[Material for the task Boundary: Start]

/-- NW = 1 with D not zero, in the forms that admit NW (R47). -/
theorem nwForms_turnsAway : ∀ e ∈ nwForms, ∀ d a b : Code, d ≠ 0 →
    tableF3 e.1 ⟨d, a, b, true, e.2⟩ = .error .rsvbit := by
  simp only [nwForms, List.range_succ, List.range_zero, List.map_append, List.map_cons, List.map_nil,
    List.forall_mem_append, List.forall_mem_cons, List.not_mem_nil, false_implies, implies_true, true_and, and_true]
  constructorm* _ ∧ _
  all_goals
    intro d a b hd
    have hd : ¬d = 0#7 := hd
    have hne : ∀ i, chk (d == 0#7) i = .error .rsvbit := fun i => by simpa using hd
    simp [hd, hne, tableF3, decode01, decode02, decode03, decode06, decode07, decode08, decode09, decode32, decode36, decode37,
      nwOk]

theorem reservedFns_undef : ∀ e ∈ reservedFns, ∀ x : F3, e.2 ≤ x.fn → x.fn < 16 → tableF3 e.1 x = .error .undef := by
  simp only [reservedFns, List.forall_mem_cons, List.not_mem_nil, false_implies, implies_true, and_true]
  constructorm* _ ∧ _
  all_goals
    rintro ⟨d, a, b, nw, fn⟩ hlo hhi
    dsimp only at hlo hhi
    interval_cases fn <;> rfl

theorem decode_eq_tableF3 {w : Word} {maj : Nat} (hm : fieldNat w 26 6 = maj) (h : maj ∈ majorsF3 := by decide) :
    decode w = tableF3 maj (f3 w) := by
  subst hm
  exact decode_of_majorF3 h

theorem zeroBits_majors : ∀ e ∈ zeroBits, e.1 ∈ majorsF3 ∧ e.2.2 &&& 0xFC00000F = 0 := by decide

theorem nwForms_majors : ∀ e ∈ nwForms, e.1 ∈ majorsF3 := by decide

theorem reservedFns_majors : ∀ e ∈ reservedFns, e.1 ∈ majorsF3 := by decide

theorem fn_f3_lt (w : Word) : (f3 w).fn < 16 := Nat.mod_lt _ (by decide)

/-- A bit set that must be zero. -/
theorem decode_of_zeroBits {w m : Word} {maj fn : Nat} (h : TurnsAway (maj, fn, m)) (hmaj : maj ∈ majorsF3)
    (hmask : m &&& 0xFC00000F = 0) (hm : fieldNat w 26 6 = maj) (hf : fieldNat w 0 4 = fn) (hw : w &&& m ≠ 0) :
    decode w = .error .rsvbit := by
  subst hf
  rw [decode_eq_tableF3 hm hmaj]
  exact (h _ _ _ _).resolve_left fun hc => hw (and_eq_zero_of_clearF3 hmask hc)

section
variable (w : Word)

theorem source_f3 : (lowBits (f3 w).b 4).toNat = fieldNat w 5 4 := by
  simp only [lowBits, f3, field, fieldNat, BitVec.toNat_ofNat]; omega

theorem rounding_f3 : (BitVec.ofNat 3 ((f3 w).b.toNat / 16)).toNat = fieldNat w 9 3 := by
  simp only [f3, field, fieldNat, BitVec.toNat_ofNat]; omega

/-- The types and the rounding of `vcvt` are none that the table of major 0x05 knows. -/
def Unconvertible : Prop := fieldNat w 0 4 = 15 ∨ fieldNat w 5 4 = 15 ∨ 5 ≤ fieldNat w 9 3

theorem unconvertible_iff : Unconvertible w ↔ ((f3 w).fn == 15 || lowBits (f3 w).b 4 == 15 ||
    decide ((BitVec.ofNat 3 ((f3 w).b.toNat / 16)).toNat ≥ 5)) = true := by
  have hsrc : lowBits (f3 w).b 4 = 15 ↔ fieldNat w 5 4 = 15 := by
    rw [← BitVec.toNat_inj, source_f3]; rfl
  rw [Bool.or_eq_true, Bool.or_eq_true, beq_iff_eq, beq_iff_eq, decide_eq_true_eq, hsrc, rounding_f3, Unconvertible, or_assoc]
  rfl

theorem decode05_of_unconvertible (h : Unconvertible w) : decode05 (f3 w) = .error .undef :=
  if_pos ((unconvertible_iff w).mp h)

theorem decode05_of_nw (h : ¬Unconvertible w) (hnw : bit w 4 = true) (hd : fieldNat w 19 7 ≠ 0) :
    decode05 (f3 w) = .error .rsvbit := by
  have hd : ¬field w 19 7 = 0 := fun h0 => hd (field_eq_iff.mp h0)
  refine (if_neg fun hc => h ((unconvertible_iff w).mpr hc)).trans (chk_eq_rsvbit.mpr ?_)
  simpa [nwOk, f3, hnw] using hd

/-- The scopes of `fence` and `xfence` are the low bits of A and D. -/
theorem scope_f3 : (f3 w).a.toNat % 8 = fieldNat w 12 3 ∧ (f3 w).d.toNat % 8 = fieldNat w 19 3 := by
  simp only [f3, field, fieldNat, BitVec.toNat_ofNat]; omega

theorem kind_f3 : (f3 w).b.toNat % 4 = fieldNat w 5 2 := by
  simp only [f3, field, fieldNat, BitVec.toNat_ofNat]; omega

theorem decode06_of_kind3 (hf : (f3 w).fn = 8 ∨ (f3 w).fn = 9) (hk : fieldNat w 5 2 = 3) :
    decode06 (f3 w) = .error .rsvbit := by
  have hb : ∀ c : Code, c.toNat % 4 ≠ 3 → ¬(f3 w).b = c := by
    rintro c hc rfl
    exact hc ((kind_f3 w).trans hk)
  have h0 := hb 0 (by decide); have h1 := hb 1 (by decide); have h2 := hb 2 (by decide)
  rcases hf with hf | hf <;> simp_all [decode06]

theorem decode30_of_fence (hf : (f3 w).fn = 0) : decode30 (f3 w) = if 5 ≤ fieldNat w 12 3 then .error .undef else
    chk (((f3 w).d &&& 112) == 0 && ((f3 w).a &&& 120) == 0 && (f3 w).b == 0 && !(f3 w).nw)
      (.fence (lowBits (f3 w).d 4) (lowBits (f3 w).a 3)) := by
  simp only [decode30, hf, scope_f3]

theorem decode30_of_xfence (hf : (f3 w).fn = 1) : decode30 (f3 w) = if 5 ≤ fieldNat w 19 3 then .error .undef else
    chk (((f3 w).d &&& 120) == 0 && (f3 w).b == 0 && !(f3 w).nw) (.xfence (lowBits (f3 w).d 3) (f3 w).a) := by
  simp only [decode30, hf, scope_f3]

[Material for the task Boundary: End]

## Work instruction
How many lines of the entries hold the word "hsrc"? Respond with the number alone.

## Finished task
2